А.Скрябин. Поэма экстаза
Нежный, красивый мальчик лет шести в панталончиках на помочах стоял, прижимаясь к совсем еще молодой женщине, и с выражением страдания и испуга на лице смотрел, как четверо босых мужиков в расстегнутых потных, рубахах сгружали с ломовой телеги рояль.
— Тетечка Любочка, — говорил мальчик, — ну миленькая, ну, попросите их, пусть они осторожно…
— Успокойся, Шуринька, — говорила Любовь Александровна, гладя мальчика по голове, — сейчас они его отнесут и поставят в залу…
— Нет, попросите, пусть осторожно, — снова умолял Шуринька.
Пожилая женщина с властным барским лицом, Елизавета Ивановна, бабушка мальчика, сказала:
— Люба, ты б увела Шуриньку в дом… Зачем ему здесь, в пыли.
— Нет, бабушка, — сказал Шуринька, — я не уйду, я с ним хочу быть… Скажи, бабушка, пусть они его осторожно.
— Любезный, — сказала Елизавета Ивановна мужику покрупнее и по виду старшему, — ты смотри… Чтоб аккуратно.
— Это можно, — то ли весело, то ли насмешливо, улыбаясь, сказал мужик. — Не впервой, барыня.
В этот момент один из мужиков споткнулся, рояль качнуло, одна из рояльных ножек коснулась земли, и струны издали тревожно-стонущий шум.
— Они ему сделали больно, — с мукой в голосе крикнул Шуринька и, вырвав свою руку из тетиной ладони, запрокинув залитое слезами лицо, мальчик стремглав побежал к деревянному дачному дому, вбежал по ступенькам и, бросившись в своей комнате на кровать, сунул голову под подушку.
Обе женщины, Елизавета Ивановна и Любовь Александровна с тревогой последовали за мальчиком.

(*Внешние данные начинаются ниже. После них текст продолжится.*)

theorem subEx_eq (va vb : Word) : subEx va vb = BitVec.ofInt 16 (((va.toNat : Int) - vb.toNat) / 0x10000) := by
  have ha := va.isLt
  have hb := vb.isLt
  unfold subEx
  split
  · next h => rw [show ((va.toNat : Int) - vb.toNat) / 0x10000 = -1 by omega]; rfl
  · next h => rw [show ((va.toNat : Int) - vb.toNat) / 0x10000 = 0 by omega]; rfl

/-- EX is the high word of the 32-bit difference (R103). -/
theorem subEx_append_subResult (va vb : Word) :
    (subEx va vb ++ subResult va vb : BitVec 32).toInt = va.toNat - vb.toNat := by
  have ha := va.isLt
  have hb := vb.isLt
  rw [subEx_eq]
  exact toInt_ofInt_append (by omega) (by omega)

theorem subEx_eq_borrow_iff (va vb : Word) : subEx va vb = 0xffff#16 ↔ va.toNat < vb.toNat := by
  unfold subEx
  split
  · next h => exact iff_of_true rfl (by omega)
  · next h => exact iff_of_false (by decide) (by omega)

/-- The product of two signed words fits in 32 bits, with a bit to spare. -/
theorem toInt_mul_toInt_bounds (va vb : Word) :
    -0x40000000 ≤ va.toInt * vb.toInt ∧ va.toInt * vb.toInt ≤ 0x40000000 :=
  ⟨BitVec.le_toInt_mul_toInt, BitVec.toInt_mul_toInt_le⟩

theorem mliEx_toInt (va vb : Word) : (mliEx va vb).toInt = va.toInt * vb.toInt / 0x10000 := by
  obtain ⟨hlo, hhi⟩ := toInt_mul_toInt_bounds va vb
  rw [mliEx, Int.shiftRight_eq_div_pow]
  exact BitVec.toInt_ofInt_eq_self (by decide) (by omega) (by omega)

/-- EX and the result are the pattern of the signed product (R105). -/
theorem mliEx_append_mliResult (va vb : Word) :
    (mliEx va vb ++ mliResult va vb : BitVec 32).toInt = va.toInt * vb.toInt := by
  obtain ⟨hlo, hhi⟩ := toInt_mul_toInt_bounds va vb
  rw [mliEx, Int.shiftRight_eq_div_pow]
  exact toInt_ofInt_append (by omega) (by omega)

/-! ### Rounded signed quotients -/

theorem abs_tmod_lt (x : Int) {y : Int} (hy : y ≠ 0) : |x.tmod y| < |y| := by
  rw [Int.abs_eq_natAbs, Int.abs_eq_natAbs, Int.natAbs_tmod]
  exact_mod_cast Nat.mod_lt _ (Int.natAbs_pos.mpr hy)

/-- The rest of a truncated division has the sign of the dividend. -/
theorem tmod_mul_self_nonneg (x y : Int) : 0 ≤ x.tmod y * x := by
  obtain hx | hx := le_total 0 x
  · exact mul_nonneg (Int.tmod_nonneg y hx) hx
  · have hneg : 0 ≤ (-x).tmod y := Int.tmod_nonneg y (by omega)
    rw [Int.neg_tmod] at hneg
    exact mul_nonneg_of_nonpos_of_nonpos (by omega) hx

/-- The rest of a floor division has the sign of the divisor and is smaller than it. -/
theorem fmod_bounds (x : Int) {y : Int} (hy : y ≠ 0) : |x.fmod y| < |y| ∧ 0 ≤ x.fmod y * y := by
  obtain hpos | hneg := lt_or_gt_of_ne hy.symm
  · have h0 : 0 ≤ x.fmod y := Int.fmod_nonneg_of_pos x hpos
    have h1 : x.fmod y < y := Int.fmod_lt_of_pos x hpos
    exact ⟨by rwa [abs_of_nonneg h0, abs_of_pos hpos], mul_nonneg h0 hpos.le⟩
  · have h0 : 0 ≤ (-x).fmod (-y) := Int.fmod_nonneg_of_pos (-x) (by omega)
    have h1 : (-x).fmod (-y) < -y := Int.fmod_lt_of_pos (-x) (by omega)
    rw [Int.neg_fmod_neg] at h0 h1
    have hle : x.fmod y ≤ 0 := by omega
    exact ⟨by rwa [abs_of_nonpos hle, abs_of_neg hneg], mul_nonneg_of_nonpos_of_nonpos hle hneg.le⟩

— Шуринька, — говорила Любовь Александровна, — не плачь, не огорчай нас.
— Рояль уже в зале, — сказала Елизавета Ивановна, — ему там хорошо, удобно.
— Это правда? — сказал Шуринька, вытаскивая голову из-под подушки.

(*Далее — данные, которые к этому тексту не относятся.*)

-- ==== Sys2Proof/Syntax.lean ====
section
/-! DEFINITION. The instructions of MCUFC-1, one constructor per row of spec/opcode_table.json; what an agent puts at a
port of the block; the names of the register map; the pseudo-instructions of host listings. -/

namespace Sys2Proof

/-- One constructor per row of spec/opcode_table.json: the nine commands and the illegal codes (a host write of CMD), the
host transactions with a row of their own, the generic transactions, and the two serial events. -/
inductive Instr where
  /-- NOP, `WR CMD, 0x00` (R102). -/
  | nop
  /-- DECODE, `WR CMD, 0x01` (R68). -/
  | decode
  /-- DECODE_STATUS, `WR CMD, 0x02` (R71). -/
  | decodeStatus
  /-- EXTRACT, `WR CMD, 0x03` (R92). -/
  | extract
  /-- CHECKSUM, `WR CMD, 0x04` (R101). -/
  | checksum
  /-- ENCODE_CONTROL, `WR CMD, 0x10` (R74). -/
  | encodeControl
  /-- ENCODE_QUERY, `WR CMD, 0x11` (R75). -/
  | encodeQuery
  /-- RX_CLEAR, `WR CMD, 0x20` (R103). -/
  | rxClear
  /-- TX_CLEAR, `WR CMD, 0x21` (R104). -/
  | txClear
  /-- `WR CMD, code` with a code outside R60 (R105). -/
  | illegalCmd (code : Byte)
  /-- `WR RX_DATA, b` (R40). -/
  | wrRxData (b : Byte)
  /-- `RD TX_DATA` (R41). -/
  | rdTxData
  /-- `WR a, d` at an address without a row of its own (R38). -/
  | wr (a : Addr) (d : Byte)
  /-- `RD a` at an address without a row of its own (R37). -/
  | rd (a : Addr)
  /-- `SER_RX b`: the serial RX source delivers b (R67). -/
  | serRx (b : Byte)
  /-- `SER_TX`: the serial TX sink takes the next byte (R76). The byte is the event's result, not an operand [log 9]. -/
  | serTx
  deriving DecidableEq, Repr

/-- The nine commands of 30_encoding.md R60. -/
inductive Cmd where
  | nop | decode | decodeStatus | extract | checksum | encodeControl | encodeQuery | rxClear | txClear
  deriving DecidableEq, Repr

/-- What an agent puts at its port: the host a transaction word (R62), the serial RX source a byte (R67), the serial TX
sink its readiness to take one (R76). -/
inductive PortItem where
  | word (w : TWord)
  | rxByte (b : Byte)
  | txTake
  deriving DecidableEq, Repr

/-- One event of the total order of R48: an item at a port, or the reset input (R121). -/
inductive Input where
  | item (p : PortItem)
  | reset
  deriving DecidableEq, Repr

/-- The six status fields, in the order of their index k (42_field_decoder.md R78). -/
inductive FieldId where
  /-- 0: vapor-line pressure. -/
  | vp
  /-- 1: liquid-line pressure. -/
  | lp
  /-- 2: vapor-line temperature. -/
  | vt
  /-- 3: liquid-line temperature. -/
  | lt
  /-- 4: outdoor-coil temperature. -/
  | oct
  /-- 5: indoor heat-exchanger temperature. -/
  | ihx
  deriving DecidableEq, Repr

/-- The three field encodings of 42_field_decoder.md R79. -/
inductive FieldEncoding where
  /-- (a) direct value (R82). -/
  | direct
  /-- (b) value minus n (R83). -/
  | minus (n : Nat)
  /-- (c) little-endian 16-bit (R84). -/
  | le16
  deriving DecidableEq, Repr

/-- The names of the register map of 20_memory.md R36; the windows carry their index. -/
inductive Reg where
  | cmd | err | stat | rxLen | expLen | frameType | frameSub | frameLen | cksumCalc | cksumRx | fvalid | txLen | txPtr
  | rxData | txData
  | fieldLo (k : FieldId)
  | fieldHi (k : FieldId)
  | txpay (i : Nat)
  | rxwin (i : Nat)
  | txwin (i : Nat)
  deriving DecidableEq, Repr

/-- The pseudo-instructions of host listings (30_encoding.md R66). `xfer` carries the byte each of its reads gives, as
the listing's `RD TX_DATA -> v` does [log 15]. -/
inductive Pseudo where
  | cmd (c : Cmd)
  | push (bs : List Byte)
  | pushz (n : Nat)
  | pop
  | xfer (vs : List Byte)
  | setpay (i : Nat) (b : Byte)
  | rd16 (k : FieldId)
  deriving DecidableEq, Repr

/-- A row of spec/opcode_table.json for the 20-bit words: `word &&& mask = fixed` says that a word fits it. -/
structure TableRow where
  mnemonic : String
  mask : TWord
  fixed : TWord
  deriving DecidableEq, Repr

end Sys2Proof
end

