-- ==== Sys2Proof/Config.lean ====
section
/-! DEFINITION. The implementation parameters of 00_scope.md R8, and the two values the spec leaves OPEN, as
constants with no body. -/

namespace Sys2Proof

/-- Which checksum generator the block has (43_checksum.md R97, R98): the default, or any other admissible one,
which is then `Config.freeChecksum` wherever R98 leaves the value open [log 6]. -/
inductive ChecksumSel where
  | sum8
  | custom
  deriving DecidableEq, Repr

/-- The parameters of 00_scope.md R8 that a step reads, as plain data [log 4]. `LIQ_T_SCALE`, which is applied outside
the block, is `Config.liqTScale`. -/
structure Params where
  /-- FIELD_BASE, in {0, 4}: the frame index of field offset 0. -/
  fieldBase : Nat
  /-- CHECKSUM_FN. -/
  checksum : ChecksumSel
  /-- LIQ_P_DIV, a positive integer: the liquid-pressure register counts 1/LIQ_P_DIV kPa. -/
  liqPDiv : Nat
  /-- IHX_OFFSET, in {0, 16}: subtracted from the indoor heat-exchanger byte. -/
  ihxOffset : Nat
  deriving DecidableEq, Repr

/-- The defaults of 00_scope.md R8. -/
def Params.default : Params where
  fieldBase := 0
  checksum := .sum8
  liqPDiv := 1
  ihxOffset := 16

/-- The parameters lie in their stated sets (00_scope.md R8). Outside them the model refuses the configuration before any
event runs (93_implementation_defined.md U24) [log 5]. -/
def Params.admissible (p : Params) : Bool :=
  (p.fieldBase == 0 || p.fieldBase == 4) && (p.ihxOffset == 0 || p.ihxOffset == 16) && decide (0 < p.liqPDiv)

/-- FREE VALUE: a checksum function other than the default, wherever 43_checksum.md R98 leaves its value open [log 6]. -/
opaque Config.freeChecksum : List Byte → Byte

/-- FREE VALUE: LIQ_T_SCALE (00_scope.md R8, OPEN), the temperature a raw liquid-line byte means; applied outside the
block (92_eei_decisions.md D20) [log 7]. -/
opaque Config.liqTScale : Byte → Rat

end Sys2Proof
end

Слезы еще блестели у него в глазах, но лицо уже улыбалось приветливо и радостно.
— Ах, бабушка, ах, тетенька, — сказал Шуринька, — я ведь так вас люблю.

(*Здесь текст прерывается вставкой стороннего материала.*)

-- ==== Sys2Proof/Machine/Listing.lean ====
section
/-! DEFINITION. Host listings: what the pseudo-instructions of 30_encoding.md R66 expand to, as port items. -/

namespace Sys2Proof.Machine

/-- The word of `WR <register>, d` (30_encoding.md R65). -/
def wrReg (r : Reg) (d : Byte) : PortItem := .word (hostWord true (regAddr r) d)

/-- The word of `RD <register>` (30_encoding.md R65). -/
def rdReg (r : Reg) : PortItem := .word (hostWord false (regAddr r) 0x00#8)

/-- The expansion column of 30_encoding.md R66. -/
def expand : Pseudo → List PortItem
  | .cmd c => [wrReg .cmd c.code]
  | .push bs => bs.map (wrReg .rxData)
  | .pushz n => List.replicate n (wrReg .rxData 0x00#8)
  | .pop => [rdReg .txData]
  | .xfer vs => vs.flatMap (fun v => [rdReg .txData, wrReg .rxData v])
  | .setpay i b => [wrReg (.txpay i) b]
  | .rd16 k => [rdReg (.fieldLo k), rdReg (.fieldHi k)]

end Sys2Proof.Machine
end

И вся эта сцена окончилась долгими взаимными поцелуями и взаимными ласками.
Гостиная зала на втором этаже дачного дома была залита ярким светом луны. Было полнолуние, и светло, чуть ли не как днем, и от этого ночного света все казалось нереальным. Из-за теплой ночи окна были полуоткрыты, и с улицы доносились ночные шумы: какие-то скрипы, пыхтение, вскрики птиц… Тихо отворилась дверь гостиной, и Шуринька в длинной до пят белой рубахе, босой, на цыпочках вошел, затаив дыхание, огляделся и пошел к стоящему у стены роялю. Нежно погладив полированный бок, он посмотрел на крышку, по которой, как по ночной воде, убегала лунная дорожка, и, снова погладив, начал целовать рояль, шепча:
— Тебе больно, миленький, тебя ударили… Злые люди сделали тебе больно… Покажи, где тебе больно… Ну, скажи мне на ушко, где тебе больно…
Любовь Александровна в наброшенном на ночную рубаху халате уже некоторое время стояла и с тревогой смотрела на мальчика. Осторожно, чтобы не испугать его, она подошла и ласково положила ладони ему на плечи.
— Это вы, тетя, — просто и серьезно сказал мальчик, — ему плохо, тетя, он обижен, он одинокий и больной… Он думает, что мы его совсем не любим.
— Ты ошибаешься, Шуринька, — тихо сказала Любовь Александровна. — Он знает, что мы его любим… И он совсем здоров…
И, усевшись перед роялем, она подняла крышку. Шуринька взобрался ей на колени, и она, положив его ручки на свои руки, тихо заиграла. Это была одна из мазурок Шопена, нежная и хрупкая, так соответствующая лунной светлой ночи. И под звуки Шопена мальчик прислонился к теплому тетиному лицу и спокойно уснул.
За столом у самовара Любовь Александровна разговаривала с дамой, крайне похожей на свою дочь Лизаньку, девочку лет восьми. На девочке было коротенькое платьице и белые, обшитые кружевом панталончики. Шуринька также был уже лет восьми, но ощущалось это не в росте, который немногим прибавился, а в выражении лица, на котором явилась какая-то мечтательная озабоченность. Екатерина Семеновна, мать Лизаньки, положив в блюдечки несколько шариков ананасного мороженого, одно поставила перед дочерью, второе перед Шуринькой. Лизанька сразу начала есть, облизывая ложечку, а Шуринька неотрывно смотрел на чистенькие пальчики Лизаньки, которыми она держала ложечку, и на ее тоненькую красивую шейку. Он взял свою порцию мороженого и поставил ее перед Лизанькой.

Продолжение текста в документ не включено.